The real trick, however, is that the CIO needs to deliver like Superman too. And that’s where the slips begin showing in most organizations, where the legacy eco-systems clash with the new digital, device-independent systems. The CIO’s first job begins here, and it’s dirty. De-weeding; clearing off the deadwood, realigning business processes to the new information infrastructure, and yet, which stays aligned to a dynamic business strategy – the mandate for the Superman CIO doesn’t make Clark Kent too happy.

The 21st century CIO must have forgotten how to sit. Technologies are changing around her faster than fast, and she has jobs to do to retain the highest degree of convenience, economy and seamless integration into every departmental function at all times. Business processes and departments have become dependent on the CIO to become the torch-bearer of the digital transformation in an organization, spurred on by the inclusion of ownership in the entire technology integration process. The dearth of capable and certified technical staff, however, has played the biggest spoiler in her sprint.

CredRadar analyses of all major global studies on tech-trends in the last two years are revealing. More than 70% of CIOs feel extremely pressured by the need to harness technology for keeping organizations nimble, flexible, agile and highly responsive to market dynamics. Almost an overwhelming 85% of CIOs, however, feel more irritated and concerned about dearth of the capable, trained and certified staffers and tech-talents who can implement their visions. CIOs today are verily the strategic, forward-looking business leaders in their own right - a far cry from the IT infrastructure and security maintenance professionals of yesteryears. In fact, many of them are leading the digital transformation in their organizations, with a massive 83% willing to go the extra mile to invest in new and disruptive technologies to make their organizations more efficient and effective.

Security remains the biggest concern, as it has been with every organization over the years. 3 out of every 4 CIOs surveyed cited the lack of employee awareness as the single biggest block in the transformation process – while 68% of the CIOs were highly concerned over the obsolescence of present technologies and processes that could become legacy systems tomorrow. Adoption of new technologies is key here, and employees are required to pull up their socks and embrace the transformation phenomenon.

CIOs across the world see technology certifications, such as those in Data Analytics, Information Security and Cloud Computing leading the way. 74% of the 400 CIOs surveyed in the report cite skill gaps as the major hurdle in their digital transformation initiatives, with technology certification programs for the employees being the most potent remedy to address this impending threat, the primary reason that high-scale hiring of certified personnel is only rising in double digits, YoY.

Emerging technologies, on the sidelines today, are also expected to go mainstream in the coming years.
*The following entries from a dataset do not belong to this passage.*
-- ==== Sys2Proof/Config.lean ====
section
/-! DEFINITION. What is fixed for the machine (spec/00_scope.md R5). Parameters the spec leaves OPEN are arguments where
they matter: PROG_SIZE of `loadImage` (as a `ProgSize`), the host integer bound of `assemble`, the opcode map of `decodeWith`,
`encodeWith` and `assembleWith`. The opcode map of decision D3 stands in Decode.lean and ZERO_FROM_TRUNCATED in
Machine/Flags.lean, beside the functions that use them. -/

namespace Sys2Proof

/-- MEM_SIZE, the number of byte cells (10_state.md R16; 92_eei_decisions.md D1; UNVERIFIED, log 4). -/
def Config.memSize : Nat := 256

/-- RESET_MEM, what a byte nobody has written reads as (10_state.md R23; decision D4; UNVERIFIED, log 3). -/
def Config.resetMem : Byte := 0

/-- PROG_SIZE is OPEN with `1 <= PROG_SIZE <= MEM_SIZE` (00_scope.md R5, decision D2): a number with its bounds. -/
structure Config.ProgSize where
  /-- Bytes in the program region: the longest image the load accepts. -/
  size : Nat
  pos : 1 ≤ size
  le_mem : size ≤ Config.memSize

end Sys2Proof
end

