-- ==== Sys2Proof/WellFormed.lean ====
section
/-! DEFINITION. The well-formedness checks of the instruction set's data. Every `Instr` is well formed, because every operand is
one byte and any byte is a legal operand (spec/30_encoding.md R75); what can be ill formed is an opcode map (R74), a value
for PROG_SIZE (spec/00_scope.md R5), a count of operand tokens (R287) and a list of bytes meant to be one instruction. -/

namespace Sys2Proof

/-- An instruction as syntax is well formed when its operand bytes are as many as the core consumes (R74). -/
def Instr.wf (i : Instr) : Bool := (operandsOf i).length == operandCount (mnemonicOf i)

/-- R74: an opcode map is "constrained to be injective and to agree with the four source values". -/
def opcodeMapWf (opc : Mnemonic → Byte) : Bool :=
  (Mnemonic.all.map opc).Nodup && opc .lda == 0x01 && opc .ldb == 0x02 && opc .add == 0x03 && opc .hlt == 0xFF

/-- R5: `1 <= PROG_SIZE <= MEM_SIZE`. -/
def progSizeWf (n : Nat) : Bool := 1 ≤ n && n ≤ Config.memSize

/-- The arity contract of 70_reset_and_hazards.md R287: as many operand tokens as the core consumes. Nothing checks it
(50_assembler.md R215); it is the programmer's. -/
def arityOk (m : Mnemonic) (operands : Nat) : Bool := operands == operandCount m

/-- Bytes that are exactly one instruction: they decode with nothing left over. -/
def isInstrBytes (bytes : List Byte) : Bool :=
  match decode bytes with
  | .ok _ rest => rest.isEmpty
  | .bad _ => false

end Sys2Proof
end

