-- ==== Sys2Proof/Tests/Slice0.lean ====
section
/-! SUPPORT. Tests of the model against the spec's own words and vectors (spec/95_test_vectors.md), the smoke tests of the
well-formedness checks, and a witness for each statement that has hypotheses. -/

namespace Sys2Proof.Tests

open Sys2Proof.Machine

/-! ## Well-formedness: each check accepts a good term and refuses an ill-formed one -/

theorem test_opcodeMap_wf : opcodeMapWf opcodeOf = true := by decide

theorem test_opcodeMap_refuses_shared_byte :
    opcodeMapWf (fun m => if m = .sub then 0x03 else opcodeOf m) = false := by decide

theorem test_opcodeMap_refuses_other_hlt :
    opcodeMapWf (fun m => if m = .hlt then 0xFE else opcodeOf m) = false := by decide

theorem test_progSize_wf : progSizeWf 1 = true ∧ progSizeWf 256 = true := by decide

theorem test_progSize_refuses : progSizeWf 0 = false ∧ progSizeWf 257 = false := by decide

theorem test_arity : arityOk .ld 2 = true ∧ arityOk .ld 1 = false ∧ arityOk .add 1 = false := by decide

theorem test_instr_wf : (Instr.ld 3 255).wf = true := by decide

theorem test_instrBytes : isInstrBytes [0x0D, 0x01, 0xC9] = true ∧ isInstrBytes [0x0D, 0x01] = false ∧
    isInstrBytes [0x03, 0x07] = false ∧ isInstrBytes [0x00] = false := by decide

theorem test_memory_wf : Memory.wf [(0, 1), (255, 2)] = true := by decide

theorem test_memory_refuses : Memory.wf [(5, 1), (5, 2)] = false ∧ Memory.wf [(5, 0)] = false ∧
    Memory.wf [(256, 1)] = false := by decide

/-! ## Decoding: each row's word, written out bit by bit from 30_encoding.md R71 to R74 -/

theorem test_decode_lda : decode [0b00000001, 0b00000101] = .ok (.lda 5) [] := by decide
theorem test_decode_ldb : decode [0b00000010, 0b00000011] = .ok (.ldb 3) [] := by decide
theorem test_decode_add : decode [0b00000011] = .ok .add [] := by decide
theorem test_decode_sub : decode [0b00000100] = .ok .sub [] := by decide
theorem test_decode_outv : decode [0b00000101, 0b11001000] = .ok (.outv 200) [] := by decide
theorem test_decode_sta : decode [0b00000110, 0b11001000] = .ok (.sta 200) [] := by decide
theorem test_decode_ldm : decode [0b00000111, 0b11111111] = .ok (.ldm 255) [] := by decide
theorem test_decode_jez : decode [0b00001000, 0b00001001] = .ok (.jez 9) [] := by decide
theorem test_decode_jnz : decode [0b00001001, 0b00000010] = .ok (.jnz 2) [] := by decide
theorem test_decode_mul : decode [0b00001010] = .ok .mul [] := by decide
theorem test_decode_div : decode [0b00001011] = .ok .div [] := by decide
theorem test_decode_inp : decode [0b00001100, 0b11110000] = .ok (.inp 240) [] := by decide
/-- The selector comes before the address (R73). -/
theorem test_decode_ld : decode [0b00001101, 0b00000010, 0b11001001] = .ok (.ld 2 201) [] := by decide
theorem test_decode_hlt : decode [0b11111111] = .ok .hlt [] := by decide

/-- R78: 0x00, 0x0E and 0xFE are no opcodes. -/
theorem test_decode_illegal : decode [0x00] = .bad (.illegalOpcode 0x00) ∧ decode [0x0E] = .bad (.illegalOpcode 0x0E) ∧
    decode [0xFE] = .bad (.illegalOpcode 0xFE) := by decide

/-- The source's round-trip bytes (30_encoding.md R84). -/
theorem test_encode_roundtrip :
    ([.lda 5, .ldb 3, .add, .hlt] : List Instr).flatMap encode = [0x01, 0x05, 0x02, 0x03, 0x03, 0xFF] := by decide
CIOs worldwide are carefully watching technologies such as IoT (manufacturing and logistics), Robotics (manufacturing), Blockchain (Finance), Artificial Intelligence (almost every function) and Virtual Reality (stakeholder experience- customers, employees) as key trends they would like to adopt, hindered only by the lack of employee participation and the overall lack of proficiency in new disruptive technologies.

Evident from this trend is that more CIOs are turning to certifications to enhance employee skills in digital. They are increasingly encouraging, and sometimes even sponsoring, technology skills certifications in their staff, even as they become close collaborators with business ownership to achieve the strategic vision of the organization.